因为我们的调用号是 0x05 ，所以这里调用了 sys_open ，定义在 fs/open.c 中定义：

SYSCALL_DEFINE3(open, const char __user *, filename, int, flags, umode_t, mode)
{
    if (force_o_largefile())
        flags |= O_LARGEFILE;

    return do_sys_open(AT_FDCWD, filename, flags, mode);
}

宏 SYSCALL_DEFINE3 及相关定义如下：

#define SYSCALL_DEFINE3(name, ...) SYSCALL_DEFINEx(3, _##name, __VA_ARGS__)

#define SYSCALL_DEFINEx(x, sname, ...)                \
        SYSCALL_METADATA(sname, x, __VA_ARGS__)       \
        __SYSCALL_DEFINEx(x, sname, __VA_ARGS__)

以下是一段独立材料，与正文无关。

theorem trans (h : s.SameOutside t) (k : t.SameOutside u) : s.SameOutside u where
  now := k.now.trans h.now
  resetHeld := k.resetHeld.trans h.resetHeld
  partState := k.partState.trans h.partState
  focus := k.focus.trans h.focus
  ctx := k.ctx.trans h.ctx
  mixer := k.mixer.trans h.mixer
  panel := k.panel.trans h.panel
  pending := k.pending.trans h.pending
  store := by rw [k.store, h.store]
  port := by
    rcases h.port with h1 | ⟨h1, h2⟩ <;> rcases k.port with k1 | ⟨k1, k2⟩
    · exact .inl (k1.trans h1)
    · exact .inr ⟨h1 ▸ k1, k2⟩
    · exact .inr ⟨h1, k1.trans h2⟩
    · simp [h2] at k1
  ring := by
    rcases k.ring with k1 | k1
    · rcases h.ring with h1 | h1
      · exact .inl (k1.trans h1)
      · exact .inr (k1.trans h1)
    · exact .inr k1
  patterns := k.patterns.trans h.patterns
  display := by rw [k.display, h.display]
  links m := by
    obtain ⟨d, n, hd, hn, hr⟩ := h.links m
    obtain ⟨e, p, he, hp, hq⟩ := k.links m
    rw [hd] at hp hq
    refine ⟨d ++ e, p, by rw [he, hd]; simp, hn.trans hp, fun r hm => ?_⟩
    exact (List.mem_append.1 hm).elim (hr r) fun hm => hn.trans (hq r hm)

theorem context (h : s.SameOutside t) (m : Side) : t.context m = s.context m := by simp [State.context, h.ctx]
theorem attached (h : s.SameOutside t) (m : Side) : t.attached m = s.attached m := by simp [State.attached, h.context]
theorem check (h : s.SameOutside t) : t.store.check = s.store.check := by rw [h.store]
theorem chanG (h : s.SameOutside t) : t.store.chanG = s.store.chanG := by rw [h.store]
theorem storeState (h : s.SameOutside t) : t.store.state = s.store.state := by rw [h.store]
theorem catalog (h : s.SameOutside t) : t.store.catalog = s.store.catalog := by rw [h.store]
theorem currentWaiters (h : s.SameOutside t) : t.store.currentWaiters = s.store.currentWaiters := by rw [h.store]
theorem nextWaiters (h : s.SameOutside t) : t.store.nextWaiters = s.store.nextWaiters := by rw [h.store]
theorem languageCount (h : s.SameOutside t) : t.languageCount = s.languageCount := by
  simp [State.languageCount, h.storeState, h.catalog]
theorem slots (h : s.SameOutside t) : t.display.slots = s.display.slots := by rw [h.display]
theorem frozen (h : s.SameOutside t) : t.display.frozen = s.display.frozen := by rw [h.display]
theorem transfer (h : s.SameOutside t) : t.display.transfer = s.display.transfer := by rw [h.display]
theorem frame (h : s.SameOutside t) : t.display.frame = s.display.frame := by rw [h.display]
theorem ringLevels (h : s.SameOutside t) : t.display.ringLevels = s.display.ringLevels := by rw [h.display]
theorem backlightLevel (h : s.SameOutside t) : t.display.backlightLevel = s.display.backlightLevel := by rw [h.display]
theorem generalLevel (h : s.SameOutside t) : t.display.generalLevel = s.display.generalLevel := by rw [h.display]
theorem lamps (h : s.SameOutside t) : t.display.lamps = s.display.lamps := by rw [h.display]

theorem asm (h : s.SameOutside t) (m : Side) : (t.link m).asm = (s.link m).asm := by
  obtain ⟨d, n, e, -⟩ := h.links m; rw [e]
theorem queue (h : s.SameOutside t) (m : Side) : (t.link m).queue = (s.link m).queue := by
  obtain ⟨d, n, e, -⟩ := h.links m; rw [e]
theorem inService (h : s.SameOutside t) (m : Side) : (t.link m).inService = (s.link m).inService := by
  obtain ⟨d, n, e, -⟩ := h.links m; rw [e]
theorem reply (h : s.SameOutside t) (m : Side) : (t.link m).reply = (s.link m).reply := by
  obtain ⟨d, n, e, -⟩ := h.links m; rw [e]
theorem inputs (h : s.SameOutside t) (m : Side) : (t.link m).inputs = (s.link m).inputs := by
  obtain ⟨d, n, e, -⟩ := h.links m; rw [e]
theorem tx (h : s.SameOutside t) (m : Side) : (t.link m).tx = (s.link m).tx := by
  obtain ⟨d, n, e, -⟩ := h.links m; rw [e]
theorem fault (h : s.SameOutside t) (m : Side) : (t.link m).fault = (s.link m).fault := by
  obtain ⟨d, n, e, -⟩ := h.links m; rw [e]
theorem causes (h : s.SameOutside t) (m : Side) : (t.link m).causes = (s.link m).causes := by
  obtain ⟨d, n, e, -⟩ := h.links m; rw [e]

/-! ### Primitive updates -/

/-- The one way to show `SameOutside` for a state that shares every field but the scheduler's own. -/
theorem of_parts (hnow : t.now = s.now) (hreset : t.resetHeld = s.resetHeld) (hpart : t.partState = s.partState)
    (hfocus : t.focus = s.focus) (hctx : t.ctx = s.ctx) (hlinks : t.links = s.links) (hmixer : t.mixer = s.mixer)
    (hpanel : t.panel = s.panel) (hpend : t.pending = s.pending)
    (hstore : t.store = { s.store with chanS := t.store.chanS, port := t.store.port })
    (hport : t.store.port = s.store.port ∨ (s.store.port = .s ∧ t.store.port = .idle))
    (hring : t.stream.ring = s.stream.ring ∨ t.stream.ring = []) (hpat : t.tone.patterns = s.tone.patterns)
    (hdisp : t.display = { s.display with
      ringEffect := t.display.ringEffect, backlight := t.display.backlight, idleTimer := t.display.idleTimer }) :
    s.SameOutside t :=
  ⟨hnow, hreset, hpart, hfocus, hctx, hmixer, hpanel, hpend, hstore, hport, hring, hpat, hdisp,
    fun m => ⟨[], (s.link m).nextOrder, by simp [State.link, hlinks], le_refl _, by simp⟩⟩

end State.SameOutside

open State.SameOutside

variable (s : State)

theorem State.onSched_frame (f : Sched → Sched) : s.SameOutside (s.onSched f) := by apply of_parts <;> simp
theorem State.setUtt_frame (u : Utterance) : s.SameOutside (s.setUtt u) := by apply of_parts <;> simp
theorem State.onStream_frame (f : Stream → Stream)
    (h : (f s.stream).ring = s.stream.ring ∨ (f s.stream).ring = []) : s.SameOutside (s.onStream f) := by
  apply of_parts <;> simp [h]
theorem State.onVoice_frame (v : Fin 4) (f : Voice → Voice) : s.SameOutside (s.onVoice v f) := by
  apply of_parts <;> simp [State.onVoice]

theorem State.setCue_frame (r : CueRef) (c : Option Cue) : s.SameOutside (s.setCue r c) := s.onSched_frame _
theorem State.modCue_frame (r : CueRef) (f : Cue → Cue) : s.SameOutside (s.modCue r f) := s.setCue_frame _ _
theorem State.setArb_frame : s.SameOutside s.setArb := s.onSched_frame _
theorem State.onPath_frame (f : Resource → Resource) : s.SameOutside (s.onPath f) := s.onSched_frame _
theorem State.onVoiceRes_frame (v : Fin 4) (f : Resource → Resource) : s.SameOutside (s.onVoiceRes v f) :=
  s.onSched_frame _
theorem State.dropReservations_frame (r : CueRef) : s.SameOutside (s.dropReservations r) := s.onSched_frame _
theorem State.endReservations_frame (r : CueRef) : s.SameOutside (s.endReservations r) := by
  unfold State.endReservations
  split
  · exact (s.dropReservations_frame r).trans (State.setArb_frame _)
  · exact s.dropReservations_frame r

theorem State.restartIdle_frame : s.SameOutside s.restartIdle := by apply of_parts <;> simp [State.restartIdle]
theorem State.stopIdle_frame : s.SameOutside s.stopIdle := by apply of_parts <;> simp [State.stopIdle]
theorem State.wakeBacklight_frame : s.SameOutside s.wakeBacklight := by apply of_parts <;> simp [State.wakeBacklight]
theorem State.chooseRing_frame : s.SameOutside s.chooseRing := by
  apply of_parts <;> simp [State.chooseRing]
  repeat' split
  all_goals rfl
theorem State.leftPlaying_frame : s.SameOutside s.leftPlaying := by
  unfold State.leftPlaying
  split
  · exact refl s
  · exact s.restartIdle_frame

theorem State.stopSpeech_frame : s.SameOutside s.stopSpeech := by
  apply of_parts <;> simp [State.stopSpeech, idleStream]
  by_cases h : s.store.port = .s <;> simp [h]
theorem Stream.takeUp_ring (st : Stream) (e : UttEntry) : (st.takeUp e).ring = st.ring := by cases e <;> rfl
theorem Stream.prime_ring (st : Stream) (es : List UttEntry) : (st.prime es).ring = st.ring := by
  unfold Stream.prime
  repeat' split
  all_goals simp [Stream.takeUp_ring]
theorem Stream.start_ring (st : Stream) (es : List UttEntry) : (st.start es).ring = st.ring := by
  simp [Stream.start, Stream.prime_ring]
theorem State.startSpeech_frame : s.SameOutside s.startSpeech := by
  apply of_parts <;> simp [State.startSpeech, Stream.start_ring]

theorem State.stopVoice_frame (v : Fin 4) : s.SameOutside (s.stopVoice v) := s.onVoice_frame _ _
theorem State.beginPattern_frame (v : Fin 4) (n : Fin 32) : s.SameOutside (s.beginPattern v n) := by
  unfold State.beginPattern
  split
  · exact s.onVoice_frame _ _
  · exact refl s

theorem State.joinDone_frame (m : Side) (uid id : Nat) (o : CueOutcome) (fl : CueFlags) (p : Nat) :
    s.SameOutside (s.onLink m fun l => l.joinDone uid id o fl p) where
  now := rfl
  resetHeld := rfl
  partState := rfl
  focus := rfl
  ctx := rfl
  mixer := rfl
  panel := rfl
  pending := rfl
  store := rfl
  port := .inl rfl
  ring := .inl rfl
  patterns := rfl
  display := rfl
  links n := by
    by_cases h : n = m
    · subst h
      exact ⟨_, _, by rw [State.link_onLink_same]; rfl, Nat.le_succ _, by simp⟩
    · exact ⟨[], (s.link n).nextOrder, by simp [State.link_onLink_of_ne _ _ h], le_refl _, by simp⟩

/-! ### The moves of a cue -/

theorem State.releaseHeld_frame (m : Side) : s.SameOutside (s.releaseHeld m) := by
  unfold State.releaseHeld
  dsimp only
  split
  · exact (State.onSched_frame _ _).trans (State.setArb_frame _)
  · exact State.onSched_frame _ _
theorem State.checkFences_frame (m : Side) : s.SameOutside (s.checkFences m) :=
  (s.onSched_frame _).trans (State.releaseHeld_frame _ m)
theorem State.enterReporting_frame (i : Fin 24) (o : CueOutcome) : s.SameOutside (s.enterReporting i o) := by
  unfold State.enterReporting
  split
  · exact refl s
  · have h := (s.setCue_frame (.slot i) (some (Cue.toReporting ‹Cue› o))).trans (State.endReservations_frame _ (.slot i))
    dsimp only
    split
    · exact (h.trans (State.joinDone_frame _ _ _ _ _ _ _)).trans (State.checkFences_frame _ _)
    · exact h
theorem State.enterEnding_frame (r : CueRef) (c : EndCause) : s.SameOutside (s.enterEnding r c) :=
  ((s.modCue_frame r _).trans (State.leftPlaying_frame _)).trans (State.chooseRing_frame _)
theorem State.freePath_frame (r : CueRef) : s.SameOutside (s.freePath r) := by
  unfold State.freePath
  split
  · exact (((s.onPath_frame _).trans (State.stopSpeech_frame _)).trans (State.setUtt_frame _ _)).trans
      (State.setArb_frame _)
  · exact refl s
theorem State.freeVoice_frame (r : CueRef) : s.SameOutside (s.freeVoice r) := by
  unfold State.freeVoice
  split
  · exact refl s
  · exact ((s.onVoiceRes_frame _ _).trans (State.stopVoice_frame _ _)).trans (State.setArb_frame _)
theorem State.freeResources_frame (r : CueRef) : s.SameOutside (s.freeResources r) :=
  (s.freePath_frame r).trans (State.freeVoice_frame _ r)
theorem State.endGap_frame (i : Fin 24) : s.SameOutside (s.endGap i) := by
  unfold State.endGap
  split
  · exact refl s
  · split
    · exact s.enterReporting_frame _ _
    · exact (s.setCue_frame _ _).trans (State.setArb_frame _)
theorem State.enterGap_frame (i : Fin 24) (c : Cue) : s.SameOutside (s.enterGap i c) := by
  unfold State.enterGap
  dsimp only
  split
  · exact (s.setCue_frame _ _).trans (State.endGap_frame _ _)
  · exact s.setCue_frame _ _
theorem State.endOfPlay_frame (r : CueRef) : s.SameOutside (s.endOfPlay r) := by
  unfold State.endOfPlay
  split
  · exact refl s
  · refine State.SameOutside.trans ?_ ((State.leftPlaying_frame _).trans (State.chooseRing_frame _))
    refine (s.freeResources_frame r).trans ?_
    split
    · split
      · exact State.enterGap_frame _ _ _
      · exact State.enterReporting_frame _ _ _
    · exact State.setCue_frame _ _ _
    · exact State.setCue_frame _ _ _
theorem State.fadeResult_frame (r : CueRef) (c : Cue) : s.SameOutside (s.fadeResult r c) := by
  unfold State.fadeResult
  repeat' split
  all_goals first
    | exact s.setCue_frame _ _
    | exact s.enterReporting_frame _ _
    | exact (s.setCue_frame _ _).trans (State.setArb_frame _)
theorem State.endFade_frame (r : CueRef) : s.SameOutside (s.endFade r) := by
  unfold State.endFade
  split
  · exact refl s
  · exact ((s.freeResources_frame r).trans (State.fadeResult_frame _ r _)).trans (State.chooseRing_frame _)
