-- ==== Sys2Proof/Tests/Slice0.lean ====
section
/-! SUPPORT. Tests on the worked examples of the spec, the refusals of WellFormed, and a witness for the hypotheses of every
statement that has some. Expected values are the spec's, or worked by hand from its tables. -/

open Sys2Proof Sys2Proof.Machine

namespace Sys2Proof.Tests

/-! ### Helpers -/

/-- The state a command leads to. -/
def after (c : Instr) (s : State) : State :=
  match exec c s with
  | .next t => t
  | _ => s

/-- A part that is READY with a failed store, both machines attached, the washer holding focus. -/
def base : State :=
  { State.reset with
    partState := .ready, focus := some .w, ctx := .both attachedContext,
    store := { State.reset.store with check := .idle, port := .idle } }

/-- A CHIME of the washer with id 1 and the scene of slot 0, WAITING. -/
def cue : Cue :=
  { uid := 0, id := 1, origin := .machine .w, cls := .chime, group := 0, deadline := none, repeats := 0, gapLength := 0,
    speech := none, tone := none, scene := some 0, lamp := none, hold := 1, state := .waiting, phase := none,
    preempts := 0, repeatsLeft := 0, flags := noFlags, endCause := none, deadlinePassed := false, posting := 0,
    outcome := none, latestStart := 0, speechPlays := false, utteranceEnded := false, patternEnded := false,
    holdTimer := none, gapTimer := none, fade := none }

/-- The part with one cue, in slot 0. -/
def withCue (c : Cue) : State := base.setCue (.slot 0) (some c)

/-- What `State.AtRest` asks, as a test. -/
def restful (s : State) : Bool :=
  !s.resetHeld && !s.sched.arbDue && !s.checkCanBegin && (s.store.port ≠ .idle || (!s.eligibleS && !s.eligibleG)) &&
    ((s.link .w).tx ≠ .idle || ((s.link .w).reply = none && (s.link .w).available = [])) &&
    ((s.link .d).tx ≠ .idle || ((s.link .d).reply = none && (s.link .d).available = []))

theorem atRest_of_restful {s : State} (h : restful s = true) : s.AtRest := by
  simp only [restful, Bool.and_eq_true, Bool.or_eq_true, Bool.not_eq_true', decide_eq_true_eq] at h
  obtain ⟨⟨⟨⟨⟨h1, h2⟩, h3⟩, h4⟩, h5⟩, h6⟩ := h
  exact ⟨h1, h2, h3, fun e => (h4.resolve_left fun n => n e), fun e => h5.resolve_left fun n => n e,
    fun e => h6.resolve_left fun n => n e⟩

/-- What `State.ServesRequest` asks, as a test. -/
def serving (s : State) (m : Side) : Bool :=
  restful s && (s.link m).queue = [] && (s.link m).inService = none && (s.link m).reply = none && s.partState = .ready &&
    s.attached m

theorem serves_of_serving {s : State} {m : Side} (h : serving s m = true) : s.ServesRequest m := by
  simp only [serving, Bool.and_eq_true, decide_eq_true_eq] at h
  obtain ⟨⟨⟨⟨⟨h1, h2⟩, h3⟩, h4⟩, h5⟩, h6⟩ := h
  exact ⟨⟨atRest_of_restful h1, h2, h3, h4⟩, h5, h6⟩

/-- A property of every occupied slot is a test of the table. -/
theorem forall_cues {s : State} {P : Fin 24 → Cue → Prop} [∀ i c, Decidable (P i c)]
    (h : (List.finRange 24).all (fun i => (s.sched.table[i]).all fun c => decide (P i c)) = true) :
    ∀ (i : Fin 24) c, s.sched.table[i] = some c → P i c := by
  intro i c hc
  have := List.all_eq_true.1 h i (List.mem_finRange i)
  rw [hc] at this
  exact of_decide_eq_true this

/-- A property of every playing holder of an unreserved voice is a test of the voices. -/
theorem forall_holders {s : State} {P : Fin 4 → Cue → Prop} [∀ w c, Decidable (P w c)]
    (h : (List.finRange 4).all (fun w => match (s.sched.voices[w]).holder with
      | some r => (s.cue? r).all fun y => decide (P w y)
      | none => true) = true) :
    ∀ (w : Fin 4) r y, s.sched.voices[w] = ⟨some r, none⟩ → s.cue? r = some y → P w y := by
  intro w r y hr hy
  have := List.all_eq_true.1 h w (List.mem_finRange w)
  rw [hr] at this
  simp only [hy] at this
  exact of_decide_eq_true this

/-- A cue that may hold resources, as a test. -/
def held (s : State) (r : CueRef) : Bool := (s.cue? r).any fun c => c.state = .playing || c.state = .ending

/-- What `State.ResourceLaws` asks, as a test. -/
def lawful (s : State) : Bool :=
  (s.sched.path.holder).all (fun r => held s r && r ≠ .feedback) &&
    (List.finRange 4).all (fun v => (s.sched.voices[v]).holder.all fun r => held s r && decide (v = 0 ↔ r = .feedback) &&
      r ≠ .narration && (List.finRange 4).all fun w => v = w || (s.sched.voices[w]).holder ≠ some r) &&
    (s.sched.voices[(0 : Fin 4)]).reservation = none && (s.sched.narration.pending).all (fun c => c.tone = none) &&
    (s.sched.feedback.pending).all fun c => c.speech = none

theorem laws_of_lawful {s : State} (h : lawful s = true) : s.ResourceLaws := by
  have may {r : CueRef} (hr : held s r = true) : s.mayHold r := by
    obtain ⟨c, hc, hp⟩ := (Option.any_eq_true _ _).1 hr
    exact ⟨c, hc, by simpa using hp⟩
  simp only [lawful, Bool.and_eq_true, Option.all_eq_true, List.all_eq_true, List.mem_finRange, true_imp_iff,
    Bool.or_eq_true, decide_eq_true_eq] at h
  obtain ⟨⟨⟨⟨h1, h2⟩, h3⟩, h4⟩, h5⟩ := h
  refine ⟨fun r hr => ⟨may (h1 r hr).1, (h1 r hr).2⟩, fun v r hr => ?_, fun v w r hv hw => ?_, h3, h4, h5⟩
  · exact ⟨may (h2 v r hr).1.1.1, (h2 v r hr).1.1.2, (h2 v r hr).1.2⟩
  · exact ((h2 v r hv).2 w).resolve_right fun n => n hw

/-! ### WellFormed -/

theorem test_wf_payload_of_97_refused : (Instr.sceneWrite .w false (List.replicate 97 0)).wf = false := by decide
theorem test_wf_flash_out_of_order_refused : (Instr.checkEnd ⟨0, [(1, 1), (0, 1)]⟩).wf = false := by decide
theorem test_wf_flash_above_24_bits_refused : (Instr.storeBurstEnd ⟨0, [(16777216, 1)]⟩).wf = false := by decide
theorem test_wf_flash_cell_equal_to_fill_refused : (Instr.checkEnd ⟨7, [(3, 7)]⟩).wf = false := by decide
theorem test_wf_order_named_twice_refused : (Instr.inputSample 0 [.start, .start]).wf = false := by decide
theorem test_no_word_spells_a_command : decodeTableWord 8 0xC5 = none := rfl

/-! ### Worked examples of the spec -/

/-- The table under R104: columns ORDER 0 JOIN 0, ORDER 0 JOIN 1, ORDER 1 JOIN 0, ORDER 1 JOIN 1. -/
theorem test_number_expansions :
    numberCodes false false 0 = [0] ∧ numberCodes true true 19 = [19] ∧ numberCodes true true 40 = [22] ∧
      numberCodes false false 47 = [22, 7] ∧ numberCodes true false 47 = [7, 30, 22] ∧
      numberCodes false true 300 = [3, 28] ∧ numberCodes false true 305 = [3, 28, 30, 5] ∧
      numberCodes true false 305 = [3, 28, 5] ∧ numberCodes false true 1005 = [1, 29, 30, 5] ∧
      numberCodes false false 1234 = [1, 29, 2, 28, 21, 4] ∧ numberCodes true false 1234 = [1, 29, 2, 28, 4, 30, 21] ∧
      numberCodes true true 9999 = [9, 29, 9, 28, 30, 9, 30, 27] := by decide

/-- Section 6.9: 125 minutes with ORDER 0 and JOIN 1. -/
theorem test_remaining_125 : remainingCodes false true 125 = [2, 35, 30, 5, 33] := by decide

/-- The gains of section 9.6, its fade and its example of truncation in R147. -/
theorem test_gains :
    effectiveGain 192 128 448 256 256 = 168 ∧ effectiveGain 160 256 448 64 256 = 70 ∧
      effectiveGain 192 128 448 256 240 = 157 ∧ effectiveGain 256 45 512 256 256 = 90 ∧
      effectiveGain 160 45 300 256 256 = 32 ∧ boostFactor 1000 = 448 ∧ boostFactor 1199 = 511 ∧
      contribution (-3) 168 = -2 ∧ contribution (-6080) 168 = -3990 := by decide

#define __SYSCALL_DEFINEx(x, name, ...)                                 \
        asmlinkage long sys##name(__MAP(x,__SC_DECL,__VA_ARGS__))       \
                __attribute__((alias(__stringify(SyS##name))));         \
                                                                        \
        static inline long SYSC##name(__MAP(x,__SC_DECL,__VA_ARGS__));  \
                                                                        \
        asmlinkage long SyS##name(__MAP(x,__SC_LONG,__VA_ARGS__));      \
                                                                        \
        asmlinkage long SyS##name(__MAP(x,__SC_LONG,__VA_ARGS__))       \
        {                                                               \
                long ret = SYSC##name(__MAP(x,__SC_CAST,__VA_ARGS__));  \
                __MAP(x,__SC_TEST,__VA_ARGS__);                         \
                __PROTECT(x, ret,__MAP(x,__SC_ARGS,__VA_ARGS__));       \
                return ret;                                             \
        }                                                               \
                                                                        \
        static inline long SYSC##name(__MAP(x,__SC_DECL,__VA_ARGS__))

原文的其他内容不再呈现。